## AIM OF THE TASK:
Reproduce exactly the lines below from the one containing "inductive Cause where" through the one containing "structure State where", including both, and nothing else.

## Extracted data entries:

□ □ □ □ □ □ □

-- ==== Sys2Proof/Machine/State.lean ====
section
/-! DEFINITION. The whole state of the core (spec 10_state.md R20 to R34): four registers, the program counter, 256 memory
cells, the loaded program, the run status and the output trace; with them the parameters the core was built with (R6), which
no instruction changes. Plain data. The reasons a step can stop stand here too. -/

namespace Sys2Proof.Machine

/-- The register file: four slots, none hard-wired (R20). -/
structure RegFile where
  r0 : Int
  r1 : Int
  r2 : Int
  r3 : Int
  deriving DecidableEq, Repr

/-- A memory cell that holds something else than an unwritten cell: its address and its value. A cell is a whole
`XLEN`-bit integer, not a byte (R25, 90_conflicts.md C1). -/
abbrev Cell := Nat × Int

/-- The data memory (R25, R47): the cells that differ from an unwritten one, at strictly rising addresses. -/
abbrev Memory := List Cell

/-- The one canonical form: addresses below `NCELL`, strictly rising, and no cell listed at the value it has unwritten. -/
def Memory.wf : Memory → Bool
  | [] => true
  | (a, v) :: m => decide (a < Config.ncell) && decide (v ≠ Config.unwritten) && m.all (fun c => decide (a < c.1)) && wf m

/-- The causes of a runtime fault: division or remainder by zero is the only one (R160). -/
inductive Cause where
  | divideByZero
  deriving DecidableEq, Repr

/-- The events of the two sinks (R28). -/
inductive Event where
  /-- `ShowReg(n, v)` on the display sink. -/
  | showReg (n : Reg) (v : Int)
  /-- `ShowMem(a, v)` on the display sink. -/
  | showMem (a : Addr) (v : Int)
  /-- `Fault(cause, p)` on the fault sink, tagged with the program counter. -/
  | fault (c : Cause) (p : Int)
  deriving DecidableEq, Repr

/-- The outcome the engine reports for one instruction (R29). -/
inductive StepResult where
  /-- `Continue`. -/
  | cont
  /-- `Taken`. -/
  | taken
  /-- `Halted`. -/
  | halted
  /-- `Faulted(cause)`. -/
  | faulted (c : Cause)
  deriving DecidableEq, Repr

/-- The run status (R29). -/
inductive RunStatus where
  | running
  | halted
  | faulted (c : Cause)
  | ended
  deriving DecidableEq, Repr

/-- Everything the spec gives the core. -/
structure State where
  /-- The parameters of R6: fixed when the core is built. -/
  cfg : Config
  /-- `R0` to `R3` (R20). -/
  regs : RegFile
  /-- `pc`, "index into program, signed" (R22). -/
  pc : Int
  /-- `memory` (R25). -/
  mem : Memory
  /-- `program`, the loaded instruction records; `PROGLEN` is its length (R26). -/
  program : List Instr
  /-- The run status (R29). -/
  status : RunStatus
  /-- The output trace, oldest event first (R28). -/
  trace : List Event
  deriving DecidableEq, Repr

/-- `PROGLEN` (R6, R26). -/
abbrev State.proglen (s : State) : Nat := s.program.length

/-- A core just created, with the parameters `c`: "all state zeroed", no program, running, no event (R33, R180). -/
def State.create (c : Config) : State :=
  { cfg := c, regs := { r0 := 0, r1 := 0, r2 := 0, r3 := 0 }, pc := 0, mem := [], program := [], status := .running,
    trace := [] }

/-- The machine right after reset, at the parameters' defaults of R6. -/
def State.reset : State := State.create Config.standard

/-- Why the machine does not go on. -/
inductive Fault where
  /-- The run is over: the status is `Halted`, `Faulted` or `Ended` and "no step is possible" (R30). Raised by `step`, and
  by `execute`, `executeRecord` and `immediate` (R184, U17: the model has no move for the host after a stop). Safe: nothing
  is claimed past the end. -/
  | notRunning (st : RunStatus)
  deriving DecidableEq, Repr

/-- Why the model gives no next state. -/
inductive Refusal where
  /-- The instruction has no meaning yet. Raised by an arm of `exec` only; no arm raises it now. Safe. -/
  | notModelled (mnemonic : String)
  /-- The record is not well-formed (R79, D20, U5: "unconstructible in the model, or refused"). Raised by LOAD with a
  literal outside `[MIN, MAX]`, by `executeRecord` and by `loadProgram`. Safe: no decoder delivers such a record. -/
  | illFormedRecord
  /-- The program has `2^(XLEN-1)` instructions or more (R6, D13: `PROGLEN < 2^(XLEN-1)`). Raised by `loadProgram`. Safe. -/
  | programTooLong
  /-- A program is attached already, or execution has begun: a program is attached "once, before execution" (R184).
  Raised by `loadProgram`. Safe. -/
  | notFresh
  /-- A LOAD literal with a leading `+`: the spec gives it no meaning (R71, U7). Raised by `loadText` and `immediate`.
  Safe. -/
  | openLiteral
  /-- The host asks for what R184 does not give it: a line at a core that has a program attached, or, there, the execution of
  another instruction than `program[pc]` (log entry 22). Raised by `execute`, `executeRecord` and `immediate`. Safe. -/
  | notHostsMove
  deriving DecidableEq, Repr

end Sys2Proof.Machine
end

□ □ □ □ □ □ □

## REPLY:
inductive Cause where
  | divideByZero
  deriving DecidableEq, Repr

/-- The events of the two sinks (R28). -/
inductive Event where
  /-- `ShowReg(n, v)` on the display sink. -/
  | showReg (n : Reg) (v : Int)
  /-- `ShowMem(a, v)` on the display sink. -/
  | showMem (a : Addr) (v : Int)
  /-- `Fault(cause, p)` on the fault sink, tagged with the program counter. -/
  | fault (c : Cause) (p : Int)
  deriving DecidableEq, Repr

/-- The outcome the engine reports for one instruction (R29). -/
inductive StepResult where
  /-- `Continue`. -/
  | cont
  /-- `Taken`. -/
  | taken
  /-- `Halted`. -/
  | halted
  /-- `Faulted(cause)`. -/
  | faulted (c : Cause)
  deriving DecidableEq, Repr

/-- The run status (R29). -/
inductive RunStatus where
  | running
  | halted
  | faulted (c : Cause)
  | ended
  deriving DecidableEq, Repr

/-- Everything the spec gives the core. -/
structure State where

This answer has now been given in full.